• _WORK TO COMPLETE_
Every line that contains the word "corePowered" is to be copied from the listing.

• _MATERIAL SHOWN_

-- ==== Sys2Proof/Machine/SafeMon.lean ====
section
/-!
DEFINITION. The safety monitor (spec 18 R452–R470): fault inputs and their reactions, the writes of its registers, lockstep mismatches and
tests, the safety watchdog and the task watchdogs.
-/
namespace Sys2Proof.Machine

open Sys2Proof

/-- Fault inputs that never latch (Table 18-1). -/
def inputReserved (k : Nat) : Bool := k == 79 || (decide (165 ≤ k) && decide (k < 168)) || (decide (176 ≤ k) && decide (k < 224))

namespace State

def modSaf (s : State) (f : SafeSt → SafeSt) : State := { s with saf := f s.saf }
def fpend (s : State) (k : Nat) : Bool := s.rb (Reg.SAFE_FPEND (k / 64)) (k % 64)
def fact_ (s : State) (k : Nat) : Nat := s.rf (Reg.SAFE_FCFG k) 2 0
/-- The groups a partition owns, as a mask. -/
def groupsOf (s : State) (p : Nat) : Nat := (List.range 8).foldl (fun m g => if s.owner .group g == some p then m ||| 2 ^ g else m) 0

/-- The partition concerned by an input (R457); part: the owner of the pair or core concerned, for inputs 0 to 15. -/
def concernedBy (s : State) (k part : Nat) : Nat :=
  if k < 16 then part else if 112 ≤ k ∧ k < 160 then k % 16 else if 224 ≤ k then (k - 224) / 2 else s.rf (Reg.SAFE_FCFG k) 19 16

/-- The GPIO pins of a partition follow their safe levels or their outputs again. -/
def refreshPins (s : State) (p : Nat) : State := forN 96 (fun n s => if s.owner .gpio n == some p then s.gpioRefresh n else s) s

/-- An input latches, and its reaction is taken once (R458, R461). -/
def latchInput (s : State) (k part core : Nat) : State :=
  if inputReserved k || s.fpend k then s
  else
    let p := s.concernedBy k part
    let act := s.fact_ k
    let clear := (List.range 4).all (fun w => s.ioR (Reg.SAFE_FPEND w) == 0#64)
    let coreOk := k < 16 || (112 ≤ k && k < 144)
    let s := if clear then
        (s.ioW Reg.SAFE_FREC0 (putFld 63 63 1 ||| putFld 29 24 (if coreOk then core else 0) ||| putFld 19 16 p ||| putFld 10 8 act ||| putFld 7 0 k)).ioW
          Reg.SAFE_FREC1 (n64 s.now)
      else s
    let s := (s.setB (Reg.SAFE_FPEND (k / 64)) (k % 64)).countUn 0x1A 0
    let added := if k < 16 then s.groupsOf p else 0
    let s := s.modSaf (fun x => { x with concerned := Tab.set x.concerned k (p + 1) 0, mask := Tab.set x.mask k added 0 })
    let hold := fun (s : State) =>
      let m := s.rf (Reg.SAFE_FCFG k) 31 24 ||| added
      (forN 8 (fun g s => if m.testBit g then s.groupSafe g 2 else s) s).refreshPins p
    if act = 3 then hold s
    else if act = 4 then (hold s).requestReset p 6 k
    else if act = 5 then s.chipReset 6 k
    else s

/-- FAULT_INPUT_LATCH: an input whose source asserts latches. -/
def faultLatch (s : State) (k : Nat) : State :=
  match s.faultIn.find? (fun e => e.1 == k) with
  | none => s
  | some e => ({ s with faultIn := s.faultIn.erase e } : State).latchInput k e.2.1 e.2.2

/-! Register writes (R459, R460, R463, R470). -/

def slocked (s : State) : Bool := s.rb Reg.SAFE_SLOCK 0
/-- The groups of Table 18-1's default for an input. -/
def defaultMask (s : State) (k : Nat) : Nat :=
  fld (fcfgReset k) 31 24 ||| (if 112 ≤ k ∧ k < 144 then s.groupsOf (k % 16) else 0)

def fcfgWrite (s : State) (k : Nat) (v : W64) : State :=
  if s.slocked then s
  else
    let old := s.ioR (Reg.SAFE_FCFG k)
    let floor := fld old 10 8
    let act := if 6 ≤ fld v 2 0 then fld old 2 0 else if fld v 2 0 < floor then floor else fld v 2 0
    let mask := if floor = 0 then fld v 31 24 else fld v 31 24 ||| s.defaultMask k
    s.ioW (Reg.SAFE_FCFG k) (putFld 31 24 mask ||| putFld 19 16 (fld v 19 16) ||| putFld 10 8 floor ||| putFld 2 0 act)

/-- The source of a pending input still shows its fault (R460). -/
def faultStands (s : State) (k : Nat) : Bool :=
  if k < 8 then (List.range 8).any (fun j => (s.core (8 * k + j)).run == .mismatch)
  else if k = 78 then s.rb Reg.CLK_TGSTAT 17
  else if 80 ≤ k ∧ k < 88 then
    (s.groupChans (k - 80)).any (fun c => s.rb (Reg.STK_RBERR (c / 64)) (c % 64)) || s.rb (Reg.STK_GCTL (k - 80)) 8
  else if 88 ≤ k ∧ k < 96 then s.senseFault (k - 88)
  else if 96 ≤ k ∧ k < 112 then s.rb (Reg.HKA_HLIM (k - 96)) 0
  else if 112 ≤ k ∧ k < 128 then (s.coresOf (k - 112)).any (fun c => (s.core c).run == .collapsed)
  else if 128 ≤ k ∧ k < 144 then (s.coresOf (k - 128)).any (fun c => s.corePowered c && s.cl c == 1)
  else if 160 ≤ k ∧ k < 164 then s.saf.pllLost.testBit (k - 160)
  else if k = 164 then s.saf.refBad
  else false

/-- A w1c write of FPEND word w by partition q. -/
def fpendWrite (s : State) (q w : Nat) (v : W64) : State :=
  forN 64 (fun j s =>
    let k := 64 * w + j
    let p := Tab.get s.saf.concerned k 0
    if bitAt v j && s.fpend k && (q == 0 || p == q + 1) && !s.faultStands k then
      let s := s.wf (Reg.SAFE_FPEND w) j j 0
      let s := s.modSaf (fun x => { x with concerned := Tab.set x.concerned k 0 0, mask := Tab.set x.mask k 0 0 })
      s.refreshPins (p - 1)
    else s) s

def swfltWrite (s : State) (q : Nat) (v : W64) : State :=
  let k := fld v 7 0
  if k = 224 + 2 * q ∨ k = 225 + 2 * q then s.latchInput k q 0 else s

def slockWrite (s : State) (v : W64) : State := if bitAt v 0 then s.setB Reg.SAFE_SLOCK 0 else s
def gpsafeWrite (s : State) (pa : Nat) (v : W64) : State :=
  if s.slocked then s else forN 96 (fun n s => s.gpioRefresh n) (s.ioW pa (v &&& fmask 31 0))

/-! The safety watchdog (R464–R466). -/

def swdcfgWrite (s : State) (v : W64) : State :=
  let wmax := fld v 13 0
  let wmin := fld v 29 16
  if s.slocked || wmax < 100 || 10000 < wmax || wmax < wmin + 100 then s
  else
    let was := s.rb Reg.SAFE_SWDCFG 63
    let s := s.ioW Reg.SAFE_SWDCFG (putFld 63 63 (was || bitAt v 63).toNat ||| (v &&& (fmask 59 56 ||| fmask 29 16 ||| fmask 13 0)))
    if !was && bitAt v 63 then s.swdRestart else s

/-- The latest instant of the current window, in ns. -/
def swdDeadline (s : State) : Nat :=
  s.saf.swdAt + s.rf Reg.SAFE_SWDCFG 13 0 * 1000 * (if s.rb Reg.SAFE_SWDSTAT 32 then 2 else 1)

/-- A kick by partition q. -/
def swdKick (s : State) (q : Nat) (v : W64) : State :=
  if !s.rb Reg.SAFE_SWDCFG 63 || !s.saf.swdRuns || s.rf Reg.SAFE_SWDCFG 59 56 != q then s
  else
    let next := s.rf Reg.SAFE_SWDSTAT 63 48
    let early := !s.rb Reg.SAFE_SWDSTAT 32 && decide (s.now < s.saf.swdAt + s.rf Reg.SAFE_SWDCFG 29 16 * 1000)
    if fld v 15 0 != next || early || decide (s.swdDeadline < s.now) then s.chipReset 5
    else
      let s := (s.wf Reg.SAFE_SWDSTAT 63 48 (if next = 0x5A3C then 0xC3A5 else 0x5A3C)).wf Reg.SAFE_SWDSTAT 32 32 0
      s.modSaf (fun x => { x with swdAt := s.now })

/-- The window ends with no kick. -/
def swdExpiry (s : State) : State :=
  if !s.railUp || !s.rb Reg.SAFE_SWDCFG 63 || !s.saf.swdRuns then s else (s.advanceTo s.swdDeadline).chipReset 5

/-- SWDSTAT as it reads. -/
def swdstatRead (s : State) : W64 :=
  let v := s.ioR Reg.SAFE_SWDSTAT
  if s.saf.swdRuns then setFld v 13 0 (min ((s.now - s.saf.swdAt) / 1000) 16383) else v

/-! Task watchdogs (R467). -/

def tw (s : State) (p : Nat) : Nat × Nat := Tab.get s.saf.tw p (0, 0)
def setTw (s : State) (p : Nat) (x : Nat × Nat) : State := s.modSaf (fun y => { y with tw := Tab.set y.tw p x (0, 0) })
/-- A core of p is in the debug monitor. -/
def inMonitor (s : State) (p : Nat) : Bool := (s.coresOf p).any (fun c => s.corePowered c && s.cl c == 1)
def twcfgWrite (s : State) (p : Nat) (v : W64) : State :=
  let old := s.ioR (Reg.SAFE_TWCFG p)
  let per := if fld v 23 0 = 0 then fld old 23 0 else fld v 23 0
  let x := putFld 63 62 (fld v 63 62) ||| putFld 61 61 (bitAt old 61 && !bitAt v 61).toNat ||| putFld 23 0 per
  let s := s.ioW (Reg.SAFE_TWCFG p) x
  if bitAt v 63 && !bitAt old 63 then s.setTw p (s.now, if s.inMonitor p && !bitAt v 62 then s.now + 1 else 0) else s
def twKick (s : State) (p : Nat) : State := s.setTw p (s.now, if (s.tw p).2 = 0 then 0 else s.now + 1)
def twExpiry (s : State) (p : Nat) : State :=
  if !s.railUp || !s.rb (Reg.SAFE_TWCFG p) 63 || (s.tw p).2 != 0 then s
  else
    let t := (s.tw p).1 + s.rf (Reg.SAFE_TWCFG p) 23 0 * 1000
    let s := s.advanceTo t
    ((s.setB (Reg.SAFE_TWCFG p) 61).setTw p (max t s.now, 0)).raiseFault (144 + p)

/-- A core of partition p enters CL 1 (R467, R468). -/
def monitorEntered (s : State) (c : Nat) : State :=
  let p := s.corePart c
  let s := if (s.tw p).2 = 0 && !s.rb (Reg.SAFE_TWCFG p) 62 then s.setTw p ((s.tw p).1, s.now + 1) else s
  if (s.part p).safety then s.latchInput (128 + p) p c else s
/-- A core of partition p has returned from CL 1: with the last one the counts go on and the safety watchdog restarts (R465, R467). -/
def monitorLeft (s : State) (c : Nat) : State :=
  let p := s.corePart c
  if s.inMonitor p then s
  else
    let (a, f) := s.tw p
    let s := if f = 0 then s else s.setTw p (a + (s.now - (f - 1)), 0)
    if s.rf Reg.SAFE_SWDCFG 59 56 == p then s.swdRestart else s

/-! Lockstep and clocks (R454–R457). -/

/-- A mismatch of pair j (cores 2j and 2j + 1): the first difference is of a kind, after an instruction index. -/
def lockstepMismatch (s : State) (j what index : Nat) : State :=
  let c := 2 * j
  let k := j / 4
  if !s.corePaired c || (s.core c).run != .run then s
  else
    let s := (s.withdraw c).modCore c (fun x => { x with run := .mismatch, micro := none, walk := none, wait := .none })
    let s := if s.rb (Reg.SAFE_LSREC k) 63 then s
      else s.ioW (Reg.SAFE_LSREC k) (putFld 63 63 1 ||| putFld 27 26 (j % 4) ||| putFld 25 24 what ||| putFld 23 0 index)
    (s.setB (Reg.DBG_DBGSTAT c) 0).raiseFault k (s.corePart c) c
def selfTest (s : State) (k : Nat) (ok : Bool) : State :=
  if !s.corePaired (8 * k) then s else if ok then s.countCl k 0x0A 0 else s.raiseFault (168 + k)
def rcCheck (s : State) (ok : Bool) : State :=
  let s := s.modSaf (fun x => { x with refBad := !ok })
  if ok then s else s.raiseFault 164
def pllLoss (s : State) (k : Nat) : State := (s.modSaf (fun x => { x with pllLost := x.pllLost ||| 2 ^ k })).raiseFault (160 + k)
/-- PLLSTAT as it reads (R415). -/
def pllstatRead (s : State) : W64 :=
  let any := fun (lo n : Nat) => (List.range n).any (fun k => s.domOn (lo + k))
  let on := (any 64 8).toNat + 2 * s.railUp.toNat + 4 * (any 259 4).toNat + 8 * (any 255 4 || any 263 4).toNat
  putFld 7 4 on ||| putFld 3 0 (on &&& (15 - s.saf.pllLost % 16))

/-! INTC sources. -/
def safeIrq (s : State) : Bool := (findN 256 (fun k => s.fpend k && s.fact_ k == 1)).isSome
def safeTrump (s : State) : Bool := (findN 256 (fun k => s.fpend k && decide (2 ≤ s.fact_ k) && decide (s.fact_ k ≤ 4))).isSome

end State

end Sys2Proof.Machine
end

...

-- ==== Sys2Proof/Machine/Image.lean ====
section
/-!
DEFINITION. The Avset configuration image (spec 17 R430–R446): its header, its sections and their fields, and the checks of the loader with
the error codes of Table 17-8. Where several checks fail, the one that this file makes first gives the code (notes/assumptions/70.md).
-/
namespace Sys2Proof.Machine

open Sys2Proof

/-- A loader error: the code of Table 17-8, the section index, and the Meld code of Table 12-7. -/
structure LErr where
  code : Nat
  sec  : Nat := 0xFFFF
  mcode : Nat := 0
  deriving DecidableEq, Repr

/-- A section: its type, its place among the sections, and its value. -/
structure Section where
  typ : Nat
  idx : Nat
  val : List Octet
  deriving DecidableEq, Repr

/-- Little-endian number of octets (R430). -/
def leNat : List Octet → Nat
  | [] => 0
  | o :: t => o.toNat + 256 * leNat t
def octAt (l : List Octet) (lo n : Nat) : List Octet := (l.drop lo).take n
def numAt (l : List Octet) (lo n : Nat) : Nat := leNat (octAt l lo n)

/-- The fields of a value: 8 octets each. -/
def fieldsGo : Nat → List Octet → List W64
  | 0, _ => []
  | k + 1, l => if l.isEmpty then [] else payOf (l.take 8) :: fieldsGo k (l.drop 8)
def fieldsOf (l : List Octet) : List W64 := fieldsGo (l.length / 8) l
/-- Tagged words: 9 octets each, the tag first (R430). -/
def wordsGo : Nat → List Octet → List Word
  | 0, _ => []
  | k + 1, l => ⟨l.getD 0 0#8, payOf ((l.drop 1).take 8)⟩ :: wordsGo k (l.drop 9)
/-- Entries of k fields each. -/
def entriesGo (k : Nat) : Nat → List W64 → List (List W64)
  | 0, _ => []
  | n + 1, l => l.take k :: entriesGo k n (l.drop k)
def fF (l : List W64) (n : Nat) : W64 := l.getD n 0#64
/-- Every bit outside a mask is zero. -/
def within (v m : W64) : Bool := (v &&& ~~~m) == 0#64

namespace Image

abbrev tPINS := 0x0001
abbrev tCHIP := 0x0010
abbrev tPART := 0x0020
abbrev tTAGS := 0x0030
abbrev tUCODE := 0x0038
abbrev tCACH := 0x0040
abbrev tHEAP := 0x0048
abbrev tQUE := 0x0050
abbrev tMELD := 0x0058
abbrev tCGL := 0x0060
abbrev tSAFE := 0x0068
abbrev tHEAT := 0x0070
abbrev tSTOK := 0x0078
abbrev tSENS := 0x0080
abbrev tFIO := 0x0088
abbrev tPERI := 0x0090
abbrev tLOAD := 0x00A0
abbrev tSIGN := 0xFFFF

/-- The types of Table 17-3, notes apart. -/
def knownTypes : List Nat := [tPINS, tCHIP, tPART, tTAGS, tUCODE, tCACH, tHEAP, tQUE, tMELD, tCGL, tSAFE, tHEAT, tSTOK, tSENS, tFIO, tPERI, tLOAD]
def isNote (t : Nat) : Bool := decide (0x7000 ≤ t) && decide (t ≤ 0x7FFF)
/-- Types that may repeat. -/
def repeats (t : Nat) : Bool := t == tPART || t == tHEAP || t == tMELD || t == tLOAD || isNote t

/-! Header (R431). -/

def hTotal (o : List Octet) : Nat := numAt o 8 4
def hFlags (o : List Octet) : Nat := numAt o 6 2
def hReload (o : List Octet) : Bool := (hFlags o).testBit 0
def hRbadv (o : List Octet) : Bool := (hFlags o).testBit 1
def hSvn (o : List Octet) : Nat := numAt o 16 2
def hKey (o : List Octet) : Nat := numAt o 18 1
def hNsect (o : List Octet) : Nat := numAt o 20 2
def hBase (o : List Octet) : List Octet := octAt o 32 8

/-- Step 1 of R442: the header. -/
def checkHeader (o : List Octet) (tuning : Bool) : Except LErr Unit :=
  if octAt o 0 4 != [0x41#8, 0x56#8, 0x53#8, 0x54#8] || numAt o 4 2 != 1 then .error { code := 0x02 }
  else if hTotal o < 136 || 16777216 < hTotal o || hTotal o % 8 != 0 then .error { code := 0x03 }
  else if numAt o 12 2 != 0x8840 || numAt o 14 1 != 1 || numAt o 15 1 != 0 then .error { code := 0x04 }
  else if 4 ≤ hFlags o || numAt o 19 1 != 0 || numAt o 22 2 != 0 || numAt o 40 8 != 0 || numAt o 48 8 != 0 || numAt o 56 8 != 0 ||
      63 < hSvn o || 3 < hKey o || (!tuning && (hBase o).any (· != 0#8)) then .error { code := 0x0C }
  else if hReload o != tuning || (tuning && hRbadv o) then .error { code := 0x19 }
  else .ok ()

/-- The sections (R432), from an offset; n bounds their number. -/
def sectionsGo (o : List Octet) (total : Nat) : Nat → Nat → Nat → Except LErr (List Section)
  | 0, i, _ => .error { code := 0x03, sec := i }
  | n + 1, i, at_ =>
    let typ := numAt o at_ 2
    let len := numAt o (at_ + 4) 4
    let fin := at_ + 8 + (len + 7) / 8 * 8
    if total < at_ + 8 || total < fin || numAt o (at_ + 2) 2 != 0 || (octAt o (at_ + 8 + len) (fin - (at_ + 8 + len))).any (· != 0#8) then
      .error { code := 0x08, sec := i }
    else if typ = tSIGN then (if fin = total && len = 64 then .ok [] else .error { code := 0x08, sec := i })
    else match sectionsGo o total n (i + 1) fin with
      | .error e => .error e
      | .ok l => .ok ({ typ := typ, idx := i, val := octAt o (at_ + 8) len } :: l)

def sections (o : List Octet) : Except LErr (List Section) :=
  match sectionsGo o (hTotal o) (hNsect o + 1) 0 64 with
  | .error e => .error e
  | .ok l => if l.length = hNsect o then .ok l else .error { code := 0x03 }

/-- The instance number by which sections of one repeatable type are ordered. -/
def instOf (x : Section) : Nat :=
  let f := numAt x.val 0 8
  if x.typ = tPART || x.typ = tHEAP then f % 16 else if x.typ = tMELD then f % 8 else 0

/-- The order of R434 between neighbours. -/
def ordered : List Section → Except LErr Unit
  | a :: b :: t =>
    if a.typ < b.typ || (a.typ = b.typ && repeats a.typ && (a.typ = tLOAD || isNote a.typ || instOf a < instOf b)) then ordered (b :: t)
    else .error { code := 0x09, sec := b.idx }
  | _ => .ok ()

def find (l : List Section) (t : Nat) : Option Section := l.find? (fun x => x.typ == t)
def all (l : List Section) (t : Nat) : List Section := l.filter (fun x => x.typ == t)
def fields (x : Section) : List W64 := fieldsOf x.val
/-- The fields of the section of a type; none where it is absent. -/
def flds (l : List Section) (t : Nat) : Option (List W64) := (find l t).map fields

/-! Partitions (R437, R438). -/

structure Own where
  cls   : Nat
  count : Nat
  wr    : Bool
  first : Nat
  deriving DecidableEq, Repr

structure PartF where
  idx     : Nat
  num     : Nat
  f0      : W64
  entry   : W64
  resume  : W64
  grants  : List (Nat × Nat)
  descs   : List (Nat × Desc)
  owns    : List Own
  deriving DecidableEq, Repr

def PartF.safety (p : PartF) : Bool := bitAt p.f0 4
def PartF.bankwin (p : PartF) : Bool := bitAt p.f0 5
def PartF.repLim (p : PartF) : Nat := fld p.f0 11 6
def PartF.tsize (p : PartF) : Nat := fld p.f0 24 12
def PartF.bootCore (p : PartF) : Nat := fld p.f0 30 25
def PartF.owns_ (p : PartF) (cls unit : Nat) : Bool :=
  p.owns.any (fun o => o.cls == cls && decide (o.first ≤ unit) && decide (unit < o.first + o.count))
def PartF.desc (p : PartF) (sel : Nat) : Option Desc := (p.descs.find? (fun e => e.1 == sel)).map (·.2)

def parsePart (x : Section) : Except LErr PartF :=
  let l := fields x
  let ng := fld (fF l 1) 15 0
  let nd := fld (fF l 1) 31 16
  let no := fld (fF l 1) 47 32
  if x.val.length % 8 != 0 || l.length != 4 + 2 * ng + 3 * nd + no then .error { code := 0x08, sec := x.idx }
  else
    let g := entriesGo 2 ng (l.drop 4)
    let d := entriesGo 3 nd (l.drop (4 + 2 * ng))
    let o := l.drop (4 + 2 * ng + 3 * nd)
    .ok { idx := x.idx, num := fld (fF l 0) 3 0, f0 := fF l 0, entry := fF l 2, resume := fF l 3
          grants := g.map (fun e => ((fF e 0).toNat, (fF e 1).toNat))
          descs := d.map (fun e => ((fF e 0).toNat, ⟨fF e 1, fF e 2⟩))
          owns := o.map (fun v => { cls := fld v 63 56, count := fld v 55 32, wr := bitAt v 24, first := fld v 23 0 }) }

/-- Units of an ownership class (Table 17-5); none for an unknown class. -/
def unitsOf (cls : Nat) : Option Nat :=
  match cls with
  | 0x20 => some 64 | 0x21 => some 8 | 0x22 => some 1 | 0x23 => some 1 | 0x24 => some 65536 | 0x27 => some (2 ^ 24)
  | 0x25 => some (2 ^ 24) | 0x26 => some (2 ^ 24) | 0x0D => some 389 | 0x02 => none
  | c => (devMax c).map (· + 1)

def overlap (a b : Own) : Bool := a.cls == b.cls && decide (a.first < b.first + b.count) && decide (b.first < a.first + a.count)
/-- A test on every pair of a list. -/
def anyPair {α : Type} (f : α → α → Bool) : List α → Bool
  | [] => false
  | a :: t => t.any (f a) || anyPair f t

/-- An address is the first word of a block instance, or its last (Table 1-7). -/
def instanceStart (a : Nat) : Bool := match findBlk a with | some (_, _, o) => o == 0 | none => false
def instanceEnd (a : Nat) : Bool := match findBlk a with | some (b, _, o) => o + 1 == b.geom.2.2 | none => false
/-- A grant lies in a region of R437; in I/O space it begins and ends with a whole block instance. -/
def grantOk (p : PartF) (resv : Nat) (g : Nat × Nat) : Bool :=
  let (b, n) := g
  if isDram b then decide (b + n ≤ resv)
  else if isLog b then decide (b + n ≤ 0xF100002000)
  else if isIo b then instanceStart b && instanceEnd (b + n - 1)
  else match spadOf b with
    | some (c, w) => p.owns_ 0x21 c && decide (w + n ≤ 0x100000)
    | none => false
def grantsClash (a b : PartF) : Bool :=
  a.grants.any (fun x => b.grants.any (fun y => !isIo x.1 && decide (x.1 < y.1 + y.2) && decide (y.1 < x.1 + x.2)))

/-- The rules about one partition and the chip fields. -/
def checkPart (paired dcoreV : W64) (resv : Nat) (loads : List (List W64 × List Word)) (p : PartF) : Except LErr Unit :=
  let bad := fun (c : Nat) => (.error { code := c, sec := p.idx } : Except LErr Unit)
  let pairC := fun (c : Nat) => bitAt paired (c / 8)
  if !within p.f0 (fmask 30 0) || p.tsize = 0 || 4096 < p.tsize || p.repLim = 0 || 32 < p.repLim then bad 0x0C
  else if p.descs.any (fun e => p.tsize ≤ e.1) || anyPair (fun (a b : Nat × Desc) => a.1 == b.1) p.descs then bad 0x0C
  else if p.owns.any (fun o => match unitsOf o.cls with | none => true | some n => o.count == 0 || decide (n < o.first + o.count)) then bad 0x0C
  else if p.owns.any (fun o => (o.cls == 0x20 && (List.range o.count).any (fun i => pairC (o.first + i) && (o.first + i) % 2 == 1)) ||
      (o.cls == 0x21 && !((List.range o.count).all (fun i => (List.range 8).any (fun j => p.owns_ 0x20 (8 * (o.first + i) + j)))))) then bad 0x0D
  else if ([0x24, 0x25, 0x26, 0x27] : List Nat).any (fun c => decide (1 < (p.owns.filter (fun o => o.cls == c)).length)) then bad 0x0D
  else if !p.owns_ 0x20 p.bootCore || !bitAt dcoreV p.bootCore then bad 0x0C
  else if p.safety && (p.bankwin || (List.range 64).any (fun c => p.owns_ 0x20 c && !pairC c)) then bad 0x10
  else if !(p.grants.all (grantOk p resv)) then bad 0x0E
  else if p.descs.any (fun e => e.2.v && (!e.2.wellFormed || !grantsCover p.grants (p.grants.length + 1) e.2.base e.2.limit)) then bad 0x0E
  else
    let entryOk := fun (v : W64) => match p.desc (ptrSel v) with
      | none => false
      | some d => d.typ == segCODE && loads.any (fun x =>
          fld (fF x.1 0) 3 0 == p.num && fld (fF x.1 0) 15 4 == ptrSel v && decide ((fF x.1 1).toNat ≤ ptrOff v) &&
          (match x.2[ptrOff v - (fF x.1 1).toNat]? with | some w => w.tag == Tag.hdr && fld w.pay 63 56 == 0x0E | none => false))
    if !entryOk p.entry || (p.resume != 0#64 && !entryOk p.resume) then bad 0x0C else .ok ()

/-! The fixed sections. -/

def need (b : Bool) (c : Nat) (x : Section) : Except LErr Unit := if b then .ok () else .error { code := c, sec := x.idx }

• _ANSWER_
  else if 128 ≤ k ∧ k < 144 then (s.coresOf (k - 128)).any (fun c => s.corePowered c && s.cl c == 1)
def inMonitor (s : State) (p : Nat) : Bool := (s.coresOf p).any (fun c => s.corePowered c && s.cl c == 1)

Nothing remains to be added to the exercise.